Старик щитом сдерживал бешеную тварь, громадным мечом ворожец, наверное, на четверть рассёк пса, только вот ведь живучая тварь — видно, что течёт в разрезе, перетекает, зарастает на глазах. Тут уж либо сразу половинить, как Сивый, либо в четыре руки дровосечить, не давая ублюдку очухаться. Взмёт вложился в удар, да ещё оттянул на себя. Ровно по куску ещё неостывшей смолы рубанул. Ага, располовинь, как Сивый с единственного удара. Щиты, один у Стюженя, один у млеча, обуглились и горели, раненная тварь тыкалась то к одному, то к другому, и едва отворачивалась, получала мечом по ране. Ох, если бы всё было так просто… В какое-то мгновение, тварь не стала играть в чёт-нечет, два раза подряд боднула старика — ну пусть ворожец будет нечет — и поднырнув под щит, прянула в ноги.
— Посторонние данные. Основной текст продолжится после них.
-- ==== Sys2Proof/Certificates/Slice0/Obligations.lean ====
section
/-!
DEFINITION. The statements for the provers.
-/

open Sys2Proof Sys2Proof.Machine

/-! ## The block -/

/-- A step with a command at the front of the queue is that command's meaning on the state with the queue's rest, and a step on an empty queue changes
nothing (log entry 4). -/
def Obligations.StepRunsFront : Prop :=
  (∀ (c : Instr) (rest : List Instr) (s : State), s.pending = c :: rest → Machine.step s = exec c (s.withPending rest))
  ∧ (∀ s : State, s.pending = [] → Machine.step s = .next s)

/-! ## Host commands -/

/-- IDENT_READ, ATTEST_QUOTE, CERT_READ, OPTIONS_READ and CONFIG_RECORD_LOAD (R386 to R390): each answers, and only CONFIG_RECORD_LOAD changes anything. -/
def Obligations.IdentityCommands : Prop :=
  (∀ (t : Nat) (p : Bytes) (s : State), s.ready 0x0101 t p → field p 0 1 = 0 → allZero p 1 7 = true →
    exec (.identRead t p) s = .next (s.respond t (okWith s.identPage0)))
  ∧ (∀ (t : Nat) (p : Bytes) (s : State) (k : Nat), s.ready 0x0101 t p → field p 0 1 = k + 1 → k < 2 → allZero p 1 7 = true →
    exec (.identRead t p) s = .next (s.respond t (okWith ((List.range 256).flatMap (fun i => leBytes 8 (s.programTag (256 * k + i)))))))
  ∧ (∀ (t : Nat) (p : Bytes) (s : State), s.ready 0x0102 t p →
    exec (.attestQuote t p) s = .next (s.respond t (okWith (s.quoteBody (p.take 32) ++ fitTo 384 (Config.sign (sha256 (s.quoteBody (p.take 32))))))))
  ∧ (∀ (t : Nat) (p : Bytes) (s : State) (k : Nat), s.ready 0x0103 t p → field p 0 1 = k → k ≤ 2 → allZero p 1 3 = true → k ∉ s.sup.certBad →
    field p 4 4 < (certificateOf k).length →
    exec (.certRead t p) s = .next (s.respond t (okWith (leBytes 4 (certificateOf k).length ++ zeros 4 ++ slice (certificateOf k) (field p 4 4) 4088))))
  ∧ (∀ (t : Nat) (p : Bytes) (s : State), s.ready 0x0201 t p → exec (.optionsRead t p) s = .next (s.respond t (okWith s.optionsView)))
  ∧ (∀ (t : Nat) (p : Bytes) (s : State), s.ready 0x0202 t p → firstFail (configChecks p) = none →
    exec (.configRecordLoad t p) s = .next ((s.withSup { s.sup with flashCfg := some (p.take 128) }).respond t okReply))

/-- TENANT_QUERY, QUOTA_SET and SESSION_CLOSE (R364, R370, R374, R375): every quota that QUOTA_SET selects takes its new value, and the tenant's other
quotas stand. -/
def Obligations.TenantCommands : Prop :=
  (∀ (t : Nat) (p : Bytes) (s : State), s.ready 0x0301 t p →
    exec (.tenantQuery t p) s = .next (s.respond t (okWith ((List.range 4).flatMap s.tenantRecord))))
  ∧ (∀ (t : Nat) (p : Bytes) (s : State) (u i : Nat), s.ready 0x0302 t p → field p 0 1 = u → 1 ≤ u → u ≤ 3 → s.host.tenants.length = 4 →
    firstFail (quotaChecks p 0 u) = none → i < 4 →
    ∃ v, exec (.quotaSet t p) s = .next v ∧ (v.tenant u).quotaAt i = (if bit (field p 1 1) i then [field p 2 1, field p 4 4, field p 8 4, field p 12 4].getD i 0
      else (s.tenant u).quotaAt i))
  ∧ (∀ (t : Nat) (p : Bytes) (s : State) (q : Submission), s.ready 0x0304 t p → (s.tenant t).running = some q →
    exec (.sessionClose t p) s = .next ((s.closeSession q.session closedByCommand).respond t okReply))

/-- REGION_ALLOC, REGION_FREE, REGION_WRITE and REGION_READ (R391 to R393): a region of the lowest free range, zeroed; a region gone; bytes written and
bytes read. -/
def Obligations.RegionCommands : Prop :=
  (∀ (t i kind spill size base : Nat) (p : Bytes) (s : State), s.ready 0x0401 t p → field p 0 2 = i → field p 2 1 = kind → field p 3 1 = spill →
    field p 8 8 = size → s.freeRange size = some base → (kind = 0 ∨ s.run.mode = .idle ∨ s.run.mode = .armed ∨ s.run.mode = .standby) → 1 ≤ i → i ≤ 4095 →
    s.region i = none → kind ≤ 3 → spill ≤ 1 → (t = 1 → kind = 0 ∧ spill = 0 ∧ (s.uses 1).getD 1 0 + size / 1048576 ≤ (s.tenant 1).quotaAt 1) →
    allZero p 4 4 = true → mib2 ≤ size → size % mib2 = 0 →
    exec (.regionAlloc t p) s = .next ((s.addRegion t i kind spill size base).respond t (okWith (leBytes 2 i ++ zeros 6 ++ leBytes 8 base ++ leBytes 8 size))))
  ∧ (∀ (t i kind size base : Nat) (p : Bytes) (s : State), s.ready 0x8401 t p → field p 0 2 = i → field p 2 1 = kind → field p 3 1 = 2 →
    field p 8 8 = size → s.freeRange size = some base → (kind = 0 ∨ s.run.mode = .idle ∨ s.run.mode = .armed ∨ s.run.mode = .standby) → 1 ≤ i → i ≤ 4095 →
    s.region i = none → kind ≤ 3 → t ≠ 1 → allZero p 4 4 = true → mib2 ≤ size → size % mib2 = 0 →
    exec (.regionAllocExpert t p) s = .next ((s.addRegion t i kind 2 size base).respond t (okWith (leBytes 2 i ++ zeros 6 ++ leBytes 8 base ++ leBytes 8 size))))
  ∧ (∀ (t i : Nat) (p : Bytes) (s : State) (g : Region), s.ready 0x0402 t p → field p 0 2 = i → s.ownRegion t i = some g → allZero p 2 6 = true →
    i ∉ s.armedRegions → i ∉ s.stagedRegions → i ∉ s.restoreRegions → s.regionBusy i = false →
    exec (.regionFree t p) s = .next (((s.dropRegion i).refreshQuota t).respond t okReply))
  ∧ (∀ (t i n : Nat) (p : Bytes) (s : State) (g : Region), s.ready 0x0403 t p → field p 0 2 = i → s.ownRegion t i = some g → field p 2 2 = 0 →
    field p 0x10 8 = n → n ≤ 4072 → p.length = 24 + n → field p 8 8 + n ≤ g.size → (s.armedState = false ∨ i ∉ s.armedRegions) → s.regionChanging i = false →
    exec (.regionWrite t p) s = .next ((s.hostWrite (g.base + field p 8 8) (p.drop 24)).respond t okReply))
  ∧ (∀ (t i n : Nat) (p : Bytes) (s : State) (g : Region), s.ready 0x0403 t p → field p 0 2 = i → s.ownRegion t i = some g → field p 2 2 = 1 →
    field p 0x10 8 = n → field p 8 8 + n ≤ g.size → (s.armedState = false ∨ i ∉ s.armedRegions) → s.regionChanging i = false →
    s.numberOpen (s.runningSession t) (field p 4 4) = false → (s.transfersOf (s.runningSession t)).length < 64 →
    exec (.regionWrite t p) s = .next ((s.openTransfer (s.runningSession t)
      { number := field p 4 4, use := .region, region := i, base := g.base + field p 8 8, len := n, got := [] }).respond t accepted))
  ∧ (∀ (t i n : Nat) (p : Bytes) (s : State) (g : Region), s.ready 0x0404 t p → field p 0 2 = i → s.ownRegion t i = some g → g.spill ≠ 2 → field p 2 2 = 0 →
    field p 0x10 8 = n → field p 8 8 + min 4096 n ≤ g.size → s.badIn (g.base + field p 8 8) (min 4096 n) = none →
    exec (.regionRead t p) s = .next (s.respond t (okWith (s.readMem (g.base + field p 8 8) (min 4096 n)))))
  ∧ (∀ (t i n : Nat) (p : Bytes) (s : State) (g : Region), s.ready 0x0404 t p → field p 0 2 = i → s.ownRegion t i = some g → g.spill ≠ 2 → field p 2 2 = 1 →
    field p 0x10 8 = n → field p 8 8 + n ≤ g.size → s.badIn (g.base + field p 8 8) n = none →
    exec (.regionRead t p) s = .next (s.respond t { status := 1, bulk := bulkOut (field p 4 4) (s.readMem (g.base + field p 8 8) n) }))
Стюжень, матерясь, остервенело опустил щит ребром на загривок пламенного урода, да как опустил, так и потерял. Деревяху выжгло и выкрошило углями прямо по черте загривка, ворожец упал, и скотина раззявила пасть грызть горло и лакать кровь. Взмёт хотел было зло зареветь, да лишь сипнул еле слышно, воткнул меч до рукояти и поморщился — скотина только рыкнула да глазом назад повела. Млеч, плюнув на всё, нырнул вперёд, отворачивая лицо и крепко обхватывая пса. Ну на сколько хватит тех рукавиц и боевой брони? Силой рывка сдёрнул ублюдка со старика, переваливая через себя, отбросил в сторону и встал. Вернее, хотел отбросить и встать. Тяжёлый, зараза, удалось еле-еле откатить, причём сволочь тут же вскочила на все четыре лапы и нависла над горлом. Борода затлела, слюни закапали около лица… ближе… ближе… попали на шею, твою мать! и рукавицы, которыми сдерживал натиск, распались. А потом отчего-то во все стороны дало паром, истошный, нестерпимо горячий визг едва глаза Взмёту не выжег и уши в трубочку не свернул, а когда трудяга полуночный ветер снес дымину и пар к такой-то матери, млеч сам едва глазами не разбросался: широко распахнул, будто привидение увидел. Ну… может и привидение — вот снесло пар, и стоит Сивый позади ублюдка, ручищами держит за уши и брыли, морду твари выкрутил вверх, едва не выломал из шеи, глядит белыми своими непроглядными зенками сверху вниз и укоризненно сивой башкой машет.
— Ты что устроил, а, скотина? В глаза смотри! Я сказал, в глаза смотри!
Какие к хренам глаза, если пеклового пса корёжит, ровно каплю раскалённого железа на льду? В том месте, где лежат ладошки Безрода, пар валит, как из горного горячего источника, уродец сучит лапами так, что полсебя закопал. Земля комьями летит во все стороны, и от того визга все остаточки пекловой своры назад сдали, кто чем занимался. Сдали и завыли, пятясь и припадая к земле мордами.